(Collected data entries)
———

/-! GRD_CFG (09_grading_records.md) -/
def GRD_CFG_auto_open : Fld := ⟨0x20, 31, 1, 1, .rw⟩
def GRD_CFG_emit_standby : Fld := ⟨0x20, 30, 1, 0, .rw⟩
def GRD_CFG_queue : Fld := ⟨0x20, 0, 12, 0, .rw⟩
/-! GRD_STAT (09_grading_records.md) -/
def GRD_STAT_sign_busy : Fld := ⟨0x24, 31, 1, 0, .ro⟩
def GRD_STAT_waiting : Fld := ⟨0x24, 0, 10, 0, .ro⟩
/-! GRD_ROLE (09_grading_records.md) -/
def GRD_ROLE_en (n : Nat) : Fld := ⟨0x40 + 4 * n, 31, 1, 0, .rw⟩
def GRD_ROLE_role (n : Nat) : Fld := ⟨0x40 + 4 * n, 12, 4, 0, .rw⟩
def GRD_ROLE_tag (n : Nat) : Fld := ⟨0x40 + 4 * n, 0, 12, 0, .rw⟩
/-! GRD_DCIR_CFG (09_grading_records.md) -/
def GRD_DCIR_CFG_n_post : Fld := ⟨0x80, 16, 12, 0x32, .rw⟩
def GRD_DCIR_CFG_n_pre : Fld := ⟨0x80, 0, 12, 0x32, .rw⟩
/-! GRD_DCIR_DLY (09_grading_records.md) -/
def GRD_DCIR_DLY_dly : Fld := ⟨0x84, 0, 24, 0, .rw⟩
/-! GRD_DCIR_MIN_DI (09_grading_records.md) -/
def GRD_DCIR_MIN_DI_min_di : Fld := ⟨0x88, 0, 32, 0x1000000, .rw⟩
/-! GRD_AGE_CFG (09_grading_records.md) -/
def GRD_AGE_CFG_skip_h : Fld := ⟨0x8c, 0, 16, 0x18, .rw⟩
/-! GRD_CH_SEL (09_grading_records.md) -/
def GRD_CH_SEL_channel : Fld := ⟨0xa0, 0, 9, 0, .rw⟩
/-! GRD_CH_CMD (09_grading_records.md) -/
def GRD_CH_CMD_open : Fld := ⟨0xa4, 31, 1, 0, .wo⟩
def GRD_CH_CMD_seal : Fld := ⟨0xa4, 30, 1, 0, .wo⟩
def GRD_CH_CMD_discard : Fld := ⟨0xa4, 29, 1, 0, .wo⟩
/-! GRD_CH_STAT (09_grading_records.md) -/
def GRD_CH_STAT_open : Fld := ⟨0xa8, 31, 1, 0, .ro⟩
def GRD_CH_STAT_out_full : Fld := ⟨0xa8, 30, 1, 0, .ro⟩
def GRD_CH_STAT_blocked : Fld := ⟨0xa8, 29, 1, 0, .ro⟩
def GRD_CH_STAT_open_pending : Fld := ⟨0xa8, 28, 1, 0, .ro⟩
/-! GRD_CELLID (09_grading_records.md) -/
def GRD_CELLID_cell_id (n : Nat) : Fld := ⟨0xb0 + 4 * n, 0, 32, 0, .rw⟩
/-! GRD_RECIPE (09_grading_records.md) -/
def GRD_RECIPE_recipe : Fld := ⟨0xc0, 0, 32, 0, .rw⟩
/-! GRD_HOSTDATA (09_grading_records.md) -/
def GRD_HOSTDATA_data (n : Nat) : Fld := ⟨0xd0 + 4 * n, 0, 32, 0, .rw⟩
/-! GRD_SEQ (09_grading_records.md) -/
def GRD_SEQ_seq : Fld := ⟨0x100, 0, 32, 0, .ro⟩
/-! GRD_SIGN_FAIL (09_grading_records.md) -/
def GRD_SIGN_FAIL_count : Fld := ⟨0x104, 0, 32, 0, .rsc⟩
/-! GRD_BLOCKED (09_grading_records.md) -/
def GRD_BLOCKED_count : Fld := ⟨0x108, 0, 32, 0, .rsc⟩
/-! GRD_LOST (09_grading_records.md) -/
def GRD_LOST_count : Fld := ⟨0x10c, 0, 32, 0, .rsc⟩
/-! GRD_CERT_LEN (09_grading_records.md) -/
def GRD_CERT_LEN_len : Fld := ⟨0x110, 0, 16, 0, .ro⟩
/-! GRD_CERT_OFF (09_grading_records.md) -/
def GRD_CERT_OFF_off : Fld := ⟨0x114, 0, 16, 0, .rw⟩
/-! GRD_CERT_DATA (09_grading_records.md) -/
def GRD_CERT_DATA_data : Fld := ⟨0x118, 0, 32, 0, .ro⟩

def tableGRD0 : List Row := [
  ⟨GRD_CFG_auto_open, 1, 0, 1, 0⟩,
  ⟨GRD_CFG_emit_standby, 1, 0, 1, 0⟩,
  ⟨GRD_CFG_queue, 1, 0, 1, 0⟩,
  ⟨GRD_STAT_sign_busy, 1, 0, 1, 0⟩,
  ⟨GRD_STAT_waiting, 1, 0, 1, 0⟩,
  ⟨GRD_ROLE_en 0, 16, 4, 1, 0⟩,
  ⟨GRD_ROLE_role 0, 16, 4, 1, 0⟩,
  ⟨GRD_ROLE_tag 0, 16, 4, 1, 0⟩,
  ⟨GRD_DCIR_CFG_n_post, 1, 0, 1, 0⟩,
  ⟨GRD_DCIR_CFG_n_pre, 1, 0, 1, 0⟩,
  ⟨GRD_DCIR_DLY_dly, 1, 0, 1, 0⟩,
  ⟨GRD_DCIR_MIN_DI_min_di, 1, 0, 1, 0⟩,
  ⟨GRD_AGE_CFG_skip_h, 1, 0, 1, 0⟩,
  ⟨GRD_CH_SEL_channel, 1, 0, 1, 0⟩,
  ⟨GRD_CH_CMD_open, 1, 0, 1, 0⟩,
  ⟨GRD_CH_CMD_seal, 1, 0, 1, 0⟩,
  ⟨GRD_CH_CMD_discard, 1, 0, 1, 0⟩,
  ⟨GRD_CH_STAT_open, 1, 0, 1, 0⟩,
  ⟨GRD_CH_STAT_out_full, 1, 0, 1, 0⟩,
  ⟨GRD_CH_STAT_blocked, 1, 0, 1, 0⟩,
  ⟨GRD_CH_STAT_open_pending, 1, 0, 1, 0⟩,
  ⟨GRD_CELLID_cell_id 0, 4, 4, 1, 0⟩,
  ⟨GRD_RECIPE_recipe, 1, 0, 1, 0⟩,
  ⟨GRD_HOSTDATA_data 0, 8, 4, 1, 0⟩,
  ⟨GRD_SEQ_seq, 1, 0, 1, 0⟩,
  ⟨GRD_SIGN_FAIL_count, 1, 0, 1, 0⟩,
  ⟨GRD_BLOCKED_count, 1, 0, 1, 0⟩,
  ⟨GRD_LOST_count, 1, 0, 1, 0⟩,
  ⟨GRD_CERT_LEN_len, 1, 0, 1, 0⟩,
  ⟨GRD_CERT_OFF_off, 1, 0, 1, 0⟩]
def tableGRD1 : List Row := [
  ⟨GRD_CERT_DATA_data, 1, 0, 1, 0⟩]
/-- The fields of a GRD page. -/
def tableGRD : List Row := tableGRD0 ++ tableGRD1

———

About this task: Could you transcribe every record above exactly as it appears?

Solution to the exercise:
/-! GRD_CFG (09_grading_records.md) -/
def GRD_CFG_auto_open : Fld := ⟨0x20, 31, 1, 1, .rw⟩
def GRD_CFG_emit_standby : Fld := ⟨0x20, 30, 1, 0, .rw⟩
def GRD_CFG_queue : Fld := ⟨0x20, 0, 12, 0, .rw⟩
/-! GRD_STAT (09_grading_records.md) -/
def GRD_STAT_sign_busy : Fld := ⟨0x24, 31, 1, 0, .ro⟩
def GRD_STAT_waiting : Fld := ⟨0x24, 0, 10, 0, .ro⟩
/-! GRD_ROLE (09_grading_records.md) -/
def GRD_ROLE_en (n : Nat) : Fld := ⟨0x40 + 4 * n, 31, 1, 0, .rw⟩
def GRD_ROLE_role (n : Nat) : Fld := ⟨0x40 + 4 * n, 12, 4, 0, .rw⟩
def GRD_ROLE_tag (n : Nat) : Fld := ⟨0x40 + 4 * n, 0, 12, 0, .rw⟩
/-! GRD_DCIR_CFG (09_grading_records.md) -/
def GRD_DCIR_CFG_n_post : Fld := ⟨0x80, 16, 12, 0x32, .rw⟩
def GRD_DCIR_CFG_n_pre : Fld := ⟨0x80, 0, 12, 0x32, .rw⟩
/-! GRD_DCIR_DLY (09_grading_records.md) -/
def GRD_DCIR_DLY_dly : Fld := ⟨0x84, 0, 24, 0, .rw⟩
/-! GRD_DCIR_MIN_DI (09_grading_records.md) -/
def GRD_DCIR_MIN_DI_min_di : Fld := ⟨0x88, 0, 32, 0x1000000, .rw⟩
/-! GRD_AGE_CFG (09_grading_records.md) -/
def GRD_AGE_CFG_skip_h : Fld := ⟨0x8c, 0, 16, 0x18, .rw⟩
/-! GRD_CH_SEL (09_grading_records.md) -/
def GRD_CH_SEL_channel : Fld := ⟨0xa0, 0, 9, 0, .rw⟩
/-! GRD_CH_CMD (09_grading_records.md) -/
def GRD_CH_CMD_open : Fld := ⟨0xa4, 31, 1, 0, .wo⟩
def GRD_CH_CMD_seal : Fld := ⟨0xa4, 30, 1, 0, .wo⟩
def GRD_CH_CMD_discard : Fld := ⟨0xa4, 29, 1, 0, .wo⟩
/-! GRD_CH_STAT (09_grading_records.md) -/
def GRD_CH_STAT_open : Fld := ⟨0xa8, 31, 1, 0, .ro⟩
def GRD_CH_STAT_out_full : Fld := ⟨0xa8, 30, 1, 0, .ro⟩
def GRD_CH_STAT_blocked : Fld := ⟨0xa8, 29, 1, 0, .ro⟩
def GRD_CH_STAT_open_pending : Fld := ⟨0xa8, 28, 1, 0, .ro⟩
/-! GRD_CELLID (09_grading_records.md) -/
def GRD_CELLID_cell_id (n : Nat) : Fld := ⟨0xb0 + 4 * n, 0, 32, 0, .rw⟩
/-! GRD_RECIPE (09_grading_records.md) -/
def GRD_RECIPE_recipe : Fld := ⟨0xc0, 0, 32, 0, .rw⟩
/-! GRD_HOSTDATA (09_grading_records.md) -/
def GRD_HOSTDATA_data (n : Nat) : Fld := ⟨0xd0 + 4 * n, 0, 32, 0, .rw⟩
/-! GRD_SEQ (09_grading_records.md) -/
def GRD_SEQ_seq : Fld := ⟨0x100, 0, 32, 0, .ro⟩
/-! GRD_SIGN_FAIL (09_grading_records.md) -/
def GRD_SIGN_FAIL_count : Fld := ⟨0x104, 0, 32, 0, .rsc⟩
/-! GRD_BLOCKED (09_grading_records.md) -/
def GRD_BLOCKED_count : Fld := ⟨0x108, 0, 32, 0, .rsc⟩
/-! GRD_LOST (09_grading_records.md) -/
def GRD_LOST_count : Fld := ⟨0x10c, 0, 32, 0, .rsc⟩
/-! GRD_CERT_LEN (09_grading_records.md) -/
def GRD_CERT_LEN_len : Fld := ⟨0x110, 0, 16, 0, .ro⟩
/-! GRD_CERT_OFF (09_grading_records.md) -/
def GRD_CERT_OFF_off : Fld := ⟨0x114, 0, 16, 0, .rw⟩
/-! GRD_CERT_DATA (09_grading_records.md) -/
def GRD_CERT_DATA_data : Fld := ⟨0x118, 0, 32, 0, .ro⟩

def tableGRD0 : List Row := [
  ⟨GRD_CFG_auto_open, 1, 0, 1, 0⟩,
  ⟨GRD_CFG_emit_standby, 1, 0, 1, 0⟩,
  ⟨GRD_CFG_queue, 1, 0, 1, 0⟩,
  ⟨GRD_STAT_sign_busy, 1, 0, 1, 0⟩,
  ⟨GRD_STAT_waiting, 1, 0, 1, 0⟩,
  ⟨GRD_ROLE_en 0, 16, 4, 1, 0⟩,
  ⟨GRD_ROLE_role 0, 16, 4, 1, 0⟩,
  ⟨GRD_ROLE_tag 0, 16, 4, 1, 0⟩,
  ⟨GRD_DCIR_CFG_n_post, 1, 0, 1, 0⟩,
  ⟨GRD_DCIR_CFG_n_pre, 1, 0, 1, 0⟩,
  ⟨GRD_DCIR_DLY_dly, 1, 0, 1, 0⟩,
  ⟨GRD_DCIR_MIN_DI_min_di, 1, 0, 1, 0⟩,
  ⟨GRD_AGE_CFG_skip_h, 1, 0, 1, 0⟩,
  ⟨GRD_CH_SEL_channel, 1, 0, 1, 0⟩,
  ⟨GRD_CH_CMD_open, 1, 0, 1, 0⟩,
  ⟨GRD_CH_CMD_seal, 1, 0, 1, 0⟩,
  ⟨GRD_CH_CMD_discard, 1, 0, 1, 0⟩,
  ⟨GRD_CH_STAT_open, 1, 0, 1, 0⟩,
  ⟨GRD_CH_STAT_out_full, 1, 0, 1, 0⟩,
  ⟨GRD_CH_STAT_blocked, 1, 0, 1, 0⟩,
  ⟨GRD_CH_STAT_open_pending, 1, 0, 1, 0⟩,
  ⟨GRD_CELLID_cell_id 0, 4, 4, 1, 0⟩,
  ⟨GRD_RECIPE_recipe, 1, 0, 1, 0⟩,
  ⟨GRD_HOSTDATA_data 0, 8, 4, 1, 0⟩,
  ⟨GRD_SEQ_seq, 1, 0, 1, 0⟩,
  ⟨GRD_SIGN_FAIL_count, 1, 0, 1, 0⟩,
  ⟨GRD_BLOCKED_count, 1, 0, 1, 0⟩,
  ⟨GRD_LOST_count, 1, 0, 1, 0⟩,
  ⟨GRD_CERT_LEN_len, 1, 0, 1, 0⟩,
  ⟨GRD_CERT_OFF_off, 1, 0, 1, 0⟩]
def tableGRD1 : List Row := [
  ⟨GRD_CERT_DATA_data, 1, 0, 1, 0⟩]
/-- The fields of a GRD page. -/
def tableGRD : List Row := tableGRD0 ++ tableGRD1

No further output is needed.